Mustafa Kutlu okumak insana dinginlik verir. Her okuduğum eserinden sonra bunu dile getiriyorum. Eserlerden taşan, abes hiçbir olay, kahraman, mekan yok. Kahramanlar yanıbaşımızdan taşınıp hikayede yaşamaya başlayan komşularımız. Öyle içten, öyle samimi...
Efendim eski zamanlardan başlıyoruz bu defa. Cumhuriyet sonrası. Ne kadar sonrası Allah bilir elbet ama henüz İstanbul' a o kadar yaygın olmayan bir göç anlayışı var. Bazen bir insanı o insanın geçmişinden tanırız ya sayın Kutlu da her kahramanın geçmişini anlatıyor önce bir. E sonra yeri geldiğinde biz sormadan bir başkası soruyor: " Kimlerdensin sen?" diye. Soy sop önemli nihayetinde.
En son sıra Elif' e, Suna' ya, Nilgün' e geliyor. Elif 28 Şubat döneminin izlerini taşıyor. Nilgün bir ihanetin bedelini. Suna ise her şeyden biraz. Ama din kimliğini bulmak için gayrette. Tanpınar okuyor çokça. Tanpınar' ı biliyor. Tanpınar onu bilmiyor tabi ki. Tanpınar yolculuğu hiç umulmadık bir insanı çıkartıyor karşısına. İstanbul' da Eyüp Sultan' dan alıp izni başlıyorlar hem İstanbul' u hem de birbirlerini tanımaya. Ama tanımak da nereye kadar. İnsan bile evlendiği kişiyi ancak beş yılda tanırmış. Bizimkiler beş yıl dolaşmıyorlar nihayetinde şehri. Ama bir noktada bir' ler. İkisi de hayatın anlamını arıyor. Beraber arayalım diyorlar. Karı koca ilan ediliyorlar. Beraber arıyorlar. Bu yolda olmak zor. Devam ister, sebat ister. Gün geliyor. Takılıyor sepetler kollara, herkes kendi yoluna. Eh be Suna sendeki isim de, hikaye de tam türkülük.

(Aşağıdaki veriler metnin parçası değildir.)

-- ==== Sys2Proof/Certificates/Slice0/Obligations.lean ====
section
/-! DEFINITION. The statements about the model, each citing the rules of spec/ it rests on. -/

open Sys2Proof Sys2Proof.Machine Sys2Proof.Safety

/-! Encoding (30_encoding.md, 10_state.md R30) -/

/-- Decoding the command word of a command gives the command back, with every operand at every value (R112 to R116, R123). -/
def Obligations.DecodeOfEncodeIsTheCommand : Prop := ∀ i : Instr, decodeWord (encode i) = .ok i

/-- A word that decodes to a command is that command's word: no two words decode to one command, and no bit is dropped. -/
def Obligations.EncodeOfDecodeIsTheWord : Prop := ∀ (w : Word) (i : Instr), decodeWord w = .ok i → encode i = w

/-- R119: every word is exactly one of three things. It is a command exactly when it matches a row of the opcode map (R116),
and then exactly one row; it is ILLEGAL_OP exactly when no row has its OP, and RESERVED_BITS exactly when a row has its OP and
no row matches. Only QR has a further refusal by value. -/
def Obligations.EveryWordIsCommandIllegalOrReserved : Prop :=
  ∀ w : Word,
    ((∃ i, decodeWord w = .ok i) ↔ ∃ r ∈ opcodeRows, r.matchesWord w = true) ∧
    (∀ r ∈ opcodeRows, ∀ q ∈ opcodeRows, r.matchesWord w = true → q.matchesWord w = true → r = q) ∧
    (decodeWord w = .error .illegalOp ↔ ∀ r ∈ opcodeRows, opField w ≠ opField r.pattern) ∧
    (decodeWord w = .error .reservedBits ↔
      (∃ r ∈ opcodeRows, opField w = opField r.pattern) ∧ ∀ r ∈ opcodeRows, r.matchesWord w = false) ∧
    ∀ i, decodeWord w = .ok i → i.wellFormed = false → ∃ a b c d, i = .qr a b c d

/-- Words written out from the encodings of R112 to R114, with the commands they stand for (95_test_vectors.md V-ENC). -/
def Obligations.SpecWordsDecodeToTheirCommands : Prop :=
  decodeWord 0x00000000 = .ok .nop ∧ decodeWord 0x00321001 = .ok (.qr 0 1 2 3) ∧
    decodeWord 0x00CDEF01 = .ok (.qr 15 14 13 12) ∧ decodeWord 0x00000002 = .ok .round ∧
    decodeWord 0x00000010 = .ok .ctrd ∧ decodeWord 0x00000021 = .ok .pksblk ∧
    decodeWord 0x62610032 = .ok (.pabs 0x6261) ∧ decodeWord 0x80000004 = .error .illegalOp ∧
    decodeWord 0x01210001 = .error .reservedBits

/-- R30: the register map is the table of R30, and one to one. Word k of each register sits at the base of its row plus 4k;
each register is found at its own offset in the window, and an offset that holds a register holds the one whose offset it is;
the offsets that hold none are the misaligned ones and the reserved gaps. -/
def Obligations.RegisterMapIsOneToOne : Prop :=
  Reg.id.offset = 0x000 ∧ Reg.cmd.offset = 0x004 ∧ Reg.status.offset = 0x008 ∧ Reg.irqen.offset = 0x00C ∧
    Reg.phase.offset = 0x010 ∧ Reg.errinfo.offset = 0x014 ∧
    (∀ k : Fin 2, (Reg.sigf k).offset = 0x018 + 4 * k.val) ∧ (∀ k : Fin 4, (Reg.prime k).offset = 0x020 + 4 * k.val) ∧
    (∀ k : Fin 16, (Reg.state k).offset = 0x040 + 4 * k.val) ∧ (∀ k : Fin 8, (Reg.key k).offset = 0x080 + 4 * k.val) ∧
    (∀ k : Fin 6, (Reg.nonce k).offset = 0x0A0 + 4 * k.val) ∧ (∀ k : Fin 2, (Reg.ctr k).offset = 0x0B8 + 4 * k.val) ∧
    (∀ k : Fin 8, (Reg.seed k).offset = 0x0C0 + 4 * k.val) ∧ (∀ k : Fin 4, (Reg.pctr k).offset = 0x0E0 + 4 * k.val) ∧
    (∀ k : Fin 4, (Reg.r k).offset = 0x100 + 4 * k.val) ∧ (∀ k : Fin 4, (Reg.s k).offset = 0x110 + 4 * k.val) ∧
    (∀ k : Fin 5, (Reg.acc k).offset = 0x120 + 4 * k.val) ∧ (∀ k : Fin 4, (Reg.tag k).offset = 0x140 + 4 * k.val) ∧
  (∀ r : Reg, r.offset < 0x200 ∧ regAt r.offset = some r) ∧
    (∀ (off : Nat) (r : Reg), regAt off = some r → r.offset = off) ∧
    ∀ off : Nat, off < 0x200 → (regAt off = none ↔ off % 4 ≠ 0 ∨ unmapped off = true)

/-! Register accesses (20_memory.md R82 to R88, 10_state.md R31 to R54) -/

/-- R82, R85, R86: a misaligned or partial access, an access to a reserved gap, and a write to a read-only register are
BAD_ACCESS with the byte offset: a write is dropped, a read returns 0, `bus_err` is 1, and nothing but the error record changes.
That this holds also of a partial write at CMD while BUSY = 1 or ERR = 1, before the checks of a CMD write, is the model's
reading, as R82 and R302 leave it open between them (log 12). -/
def Obligations.BadAccessIsRecordedAndDropped : Prop :=
  ∀ (s : State) (a : BusAccess),
    (a.addr.toNat % 4 ≠ 0 ∨ a.be ≠ 0xF ∨ unmapped a.addr.toNat = true ∨
      (a.write = true ∧ readOnly a.addr.toNat = true)) →
    busAccess a s =
      afterError .badAccess (BitVec.ofNat 32 a.addr.toNat) (if a.write then .write true else .read 0 true) s

/-- R38, R39, R43 to R51, R53, R54: a write to IRQEN at any time, or to an RW-idle register while BUSY = 0, stores the writable
bits of the value in that register, which reads back with its reserved bits 0; every other register and the command latch keep
their values, also while ERR = 1. -/
def Obligations.WrittenRegisterReadsBackAlone : Prop :=
  ∀ (s : State) (r : Reg) (v : Word) (p : Params),
    (r.accessClass = .rw ∨ (r.accessClass = .rwIdle ∧ s.busy = false)) →
    (busAccess (regWrite r v) s).busAnswer = some (.write false) ∧
      readReg p (busAccess (regWrite r v) s) r = v &&& writableBits r ∧
      (∀ q : Reg, q ≠ r → readReg p (busAccess (regWrite r v) s) q = readReg p s q) ∧
      (busAccess (regWrite r v) s).latch = s.latch ∧ (busAccess (regWrite r v) s).draws = s.draws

"Şafak söktü gine sunam uyanmaz
Hasret çeken gönül derde dayanmaz"
Gönül dayanıyor elbet. İnsanoğlu işte. Dert veren Allah derman da bahşediyor. Bundan sonrası için Kutlu da karışmıyor hikayeye. Suna müdahale kabul etmiyor. Eh bize de gayrı "Eyvallah" diyerek birkaç öğüt almak düşüyor. Biz kendi payımıza düşeni aldık diye umuyoruz. Gayrısı kendi öğüdü bulmak isteyenlerin başına.